Il profumo che esala una mela quando la morde una delicata fanciulla,
quello dell’effluvio che proviene dallo zafferano di Corico;
quello di una vigna quando argentea fiorisce con i primi grappoli,
quello che emana l’erba che una pecora ha appena brucato;
il profumo del mirto, di un mietitore arabo, dell’ambra sfregata,
quello della fiamma pallida dell’incenso orientale;
quello di un terreno quando viene irrorato lievemente dalla pioggia estiva,
quello di una ghirlanda che è stata in contatto con chiome madide di nardo:
tutti insieme, crudele fanciullo Diadùmeno, li sprigionano i tuoi baci.
E che sarebbe se li concedessi interamente, senza ritrosia?
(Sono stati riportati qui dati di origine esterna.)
/-- The line of a well-formed command assembles to it; only LDIVMOD's limb number is read back through a check. -/
theorem assemble_disassemble {i : Instr} (hwf : i.wellFormed = true) : assemble (disassemble i) = some i := by
  cases i with
  | ldivmod rd rb rc imm8 =>
    have hlt : imm8.toNat < 8 := of_decide_eq_true hwf
    simp [assemble, disassemble, Instr.opcode, hlt]
  | _ => rfl

/-- A line that assembles is the line of the well-formed command it assembles to: its operands have the mnemonic's form. -/
theorem disassemble_of_assemble {l : AsmLine} {i : Instr} (h : assemble l = some i) :
    i.wellFormed = true ∧ disassemble i = l := by
  obtain ⟨m, operands⟩ := l
  cases m with
  | nop =>
    obtain ⟨hnil, hi⟩ := Option.ite_none_right_eq_some.mp h
    cases hi
    exact ⟨rfl, congrArg _ (Eq.symm hnil)⟩
  | ldivmod =>
    simp only [assemble] at h
    split at h
    · next xd xb xc n =>
      obtain ⟨hlt, hi⟩ := Option.ite_none_right_eq_some.mp h
      cases hi
      have hn : (BitVec.ofNat 8 n).toNat = n := Nat.mod_eq_of_lt (hlt.trans (by decide))
      exact ⟨decide_eq_true (hn.symm ▸ hlt), by rw [disassemble, hn]; rfl⟩
    · cases h
  | _ =>
    simp only [assemble] at h
    split at h <;> cases h
    exact ⟨rfl, rfl⟩

/-- Settles O10, one direction each. -/
theorem assembleInvertsDisassemble : Obligations.AssembleInvertsDisassemble :=
  ⟨fun _ hwf => assemble_disassemble hwf, fun _ _ h => disassemble_of_assemble h⟩

end Sys2Proof.Machine
end

section
/-! The host window: where each register stands, its byte lanes, and what host reads and writes of it do (20_memory.md
rules R53 to R58). -/

namespace Sys2Proof.Machine

/-! ### Offsets (R54) -/

theorem toNat_offset_x (r : Reg) : (Slot.x r).offset.toNat = 0x080 + 8 * r.toNat := by
  rw [Slot.offset, BitVec.toNat_ofNat]
  omega

theorem toNat_offset_limb (j : LimbIndex) : (Slot.limb j).offset.toNat = 0x100 + 8 * j.val := by
  rw [Slot.offset, BitVec.toNat_ofNat]
  omega

/-- A register found at an offset has that offset: by the ranges of `slotAt`, in turn. -/
theorem offset_of_slotAt {off : BitVec 9} {slot : Slot} (h : slotAt off = some slot) : off = slot.offset := by
  apply BitVec.eq_of_toNat_eq
  simp only [slotAt] at h
  split_ifs at h with haligned hid hctrl hstatus hcmd hfaultcmd hx hlimb <;> cases h
  · exact hid
  · exact hctrl
  · exact hstatus
  · exact hcmd
  · exact hfaultcmd
  · rw [toNat_offset_x, BitVec.toNat_ofNat]
    omega
  · rw [toNat_offset_limb, Fin.val_ofNat]
    omega

/-- Settles O18: `slotAt` and `Slot.offset` invert each other, and the offsets are the numbers of R54. -/
theorem windowMap : Obligations.WindowMap :=
  ⟨fun slot _ => ⟨offset_of_slotAt, fun h => h ▸ slotAt_offset slot⟩, rfl, rfl, rfl, rfl, rfl, toNat_offset_x,
    toNat_offset_limb⟩

/-! ### Byte lanes (R53) -/

/-- Lane i of a word is its slice from bit 8i up. -/
theorem lanesOfWord_getElem? (v : Word) {i : Nat} (hi : i < 8) : (lanesOfWord v)[i]? = some (v.extractLsb' (8 * i) 8) := by
  interval_cases i <;> rfl

/-- Bit 8i + b of the value of some lanes is bit b of lane i: each lane is a digit to base 2^8. -/
theorem testBit_lanesToNat (lanes : List Byte) {i b : Nat} (hb : b < 8) :
    (lanesToNat lanes).testBit (8 * i + b) = (lanes[i]?.map (·.getLsbD b)).getD false := by
  induction lanes generalizing i with
  | nil => simp [lanesToNat]
  | cons lane rest ih =>
    rw [lanesToNat, Nat.add_comm, show (256 : Nat) = 2 ^ 8 from rfl, Nat.testBit_two_pow_mul_add _ lane.isLt]
    cases i with
    | zero => simp [hb, BitVec.getLsbD]
    | succ i =>
      rw [if_neg (by omega), show 8 * (i + 1) + b - 8 = 8 * i + b by omega, ih, List.getElem?_cons_succ]

/-- Settles O25. -/
theorem littleEndianLanes : Obligations.LittleEndianLanes := by
  refine ⟨fun v i b hi hb => ⟨_, lanesOfWord_getElem? v hi, ?_⟩, fun lanes i b hlen hi hb => ?_⟩
  · rw [BitVec.getLsbD_extractLsb', decide_eq_true hb, Bool.true_and]
  · have hlane : lanes[i]? = some lanes[i] := List.getElem?_eq_getElem (hlen.symm ▸ hi)
    refine ⟨_, hlane, ?_⟩
    rw [wordOfLanes, BitVec.getLsbD_ofNat, testBit_lanesToNat lanes hb, hlane, decide_eq_true (by omega), Bool.true_and]
    rfl

/-! ### Host reads -/

/-- Two slices joined, as a number. -/
theorem toNat_append_eq_add {m n : Nat} (x : BitVec m) (y : BitVec n) : (x ++ y).toNat = x.toNat * 2 ^ n + y.toNat := by
  rw [BitVec.toNat_append, ← Nat.shiftLeft_add_eq_or_of_lt y.isLt, Nat.shiftLeft_eq]

/-- What a read of STATUS returns, as a number: its four fields in their places (R25). -/
theorem toNat_status_word (st : Status) :
    st.word.toNat = st.err.toNat + 2 * st.ovf.toNat + 4 * st.drop.toNat + 2 ^ 8 * st.causeCode.toNat := by
  simp only [Status.word, toNat_append_eq_add, BitVec.toNat_ofBool, BitVec.toNat_ofNat]
  omega

/-- Settles O17: the step replies with `readSlot`, and CTRL and STATUS read as their fields in their places. -/
theorem hostReadReturnsRegister : Obligations.HostReadReturnsRegister := by
  intro s h slot rest hp
  refine ⟨_, readSlot slot s, step_memRead hp, ⟨fun _ => rfl, fun _ => rfl, rfl, rfl, rfl⟩, ⟨rfl, rfl⟩, ?_⟩
  cases slot with
  | ctrl => exact toNat_ctrl_word s.ctrl
  | status =>
    refine (toNat_status_word s.status).trans ?_
    cases hcause : s.status.cause with
    | none => simp [Status.causeCode, hcause]
    | some c => cases c <;> simp [Status.causeCode, hcause, Cause.code]
  | _ => rfl

/-! ### Host writes (R55, R56) -/

/-- Settles O19: the step performs `writeX` or `writeLimb`. -/
theorem hostWriteRegister : Obligations.HostWriteRegister := by
  refine fun s h v rest => ⟨fun r hp => ?_, fun j hp => ?_⟩
  · obtain ⟨hstep, hserved⟩ := step_memWrite_served (slot := .x r) hp rfl
    obtain ⟨hx, hlimbs, hctrl, hstatus, hfault, -⟩ := writeX_writesOnlyX { s with pending := rest } r v
    exact ⟨_, hstep, hserved, hx, hlimbs, hctrl, hstatus, hfault⟩
  · obtain ⟨hstep, hserved⟩ := step_memWrite_served (slot := .limb j) hp rfl
    exact ⟨_, hstep, hserved, fun k => readLimb_writeLimb { s with pending := rest } j k v, fun _ => rfl, rfl, rfl, rfl⟩

/-- Settles O20: both offsets hold a register whose write is ignored. -/
theorem readOnlyWriteIgnored : Obligations.ReadOnlyWriteIgnored := by
  rintro s h v rest (hp | hp)
  · obtain ⟨hstep, hserved⟩ := step_memWrite_served (slot := .id) hp rfl
    exact ⟨_, hstep, hserved, fun _ => rfl, fun _ => rfl, rfl, rfl, rfl⟩
  · obtain ⟨hstep, hserved⟩ := step_memWrite_served (slot := .faultcmd) hp rfl
    exact ⟨_, hstep, hserved, fun _ => rfl, fun _ => rfl, rfl, rfl, rfl⟩

/-- A host write of any register and a host read of it are served one after the other, the read with what the write left. -/
theorem step_memWrite_memRead {s t : State} {h k : Nat} {slot : Slot} {v : Word} {rest : List PortEvent}
    (hp : s.pending = memWrite h slot.offset v :: memRead k slot.offset :: rest)
    (hw : writeSlot slot v { s with pending := memRead k slot.offset :: rest } = .next t) :
    ∃ u, step s = .next (t.answer h .done) ∧ step (t.answer h .done) = .next u ∧ u.pending = rest ∧
      u.replies = s.replies ++ [⟨h, .done⟩, ⟨k, .data (lanesOfWord (readSlot slot t))⟩] := by
  obtain ⟨hstep, hpending, hreplies⟩ := step_memWrite_served hp hw
  have hread : readSlot slot (t.answer h .done) = readSlot slot t :=
    readSlot_congr slot ⟨fun _ => rfl, fun _ => rfl, rfl, rfl, rfl⟩
  refine ⟨_, hstep, step_memRead hpending, rfl, ?_⟩
  rw [hread, answer_replies]
  exact (congrArg (· ++ _) hreplies).trans (List.append_assoc _ _ _)

/-- Settles O26: the register read is the one just written. -/
theorem hostReadAfterWrite : Obligations.HostReadAfterWrite := by
  intro s h k slot v rest hp
  obtain ⟨t, hw, -⟩ := writeSlot_next slot v { s with pending := memRead k slot.offset :: rest }
  obtain ⟨u, hstep, hnext, hpending, hreplies⟩ := step_memWrite_memRead hp hw
  refine ⟨_, u, hstep, hnext, hpending, ?_, ?_⟩
  · rintro (⟨j, rfl⟩ | ⟨r, hr, rfl⟩) <;> cases hw <;> rw [hreplies]
    · rw [readSlot, readLimb_writeLimb, if_pos rfl]
    · rw [readSlot, readX_writeX_self _ hr]
  · rintro rfl
    rw [hreplies, readSlot, readX_zero]
    rfl

end Sys2Proof.Machine
end

section
/-! The constant-divisor divider: what MAGIC's constant is, the remainder commands, and where the divisions are exact
(41_cdiv.md rules R100, R103, R105 to R110). -/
MARZIALE, Epigrammi III,79


Sertorio incomincia tutto ma non finisce mai niente.
Quando fa l'amore, non credo che arrivi fino alla fine.

MARZIALE, Epigrammi VIII,74


Ora fai il gladiatore, prima facevi l'oculista.
Cavavi gli occhi prima, cavi gli occhi adesso.

MARZIALE, Epigrammi IX,10


Vuoi sposare Prisco: non mi stupisco, Paola, scema non sei.
Prisco non ti vuole sposare: scemo non è neppure lui.

MARZIALE, Epigrammi X,47


Queste sono le cose, carissimo Marziale,
che rendono la vita beata: un patrimonio
non prodotto con fatica, ma lasciato in eredità;
un terreno non ingrato, un focolare perenne;
mai una lite, la toga di rado, la mente quieta;
moderate forze, un corpo in salute;
schiettezza avveduta, amici di pari grado;
un banchetto rilassato, una mensa senza artifici;
la notte non ebbra, ma libera dagli affanni;
un letto non tetro e tuttavia pudico;
un sonno che renda brevi le tenebre;
desiderare di essere ciò che sei e non preferire nulla;
non temere l’estremo giorno, né desiderarlo.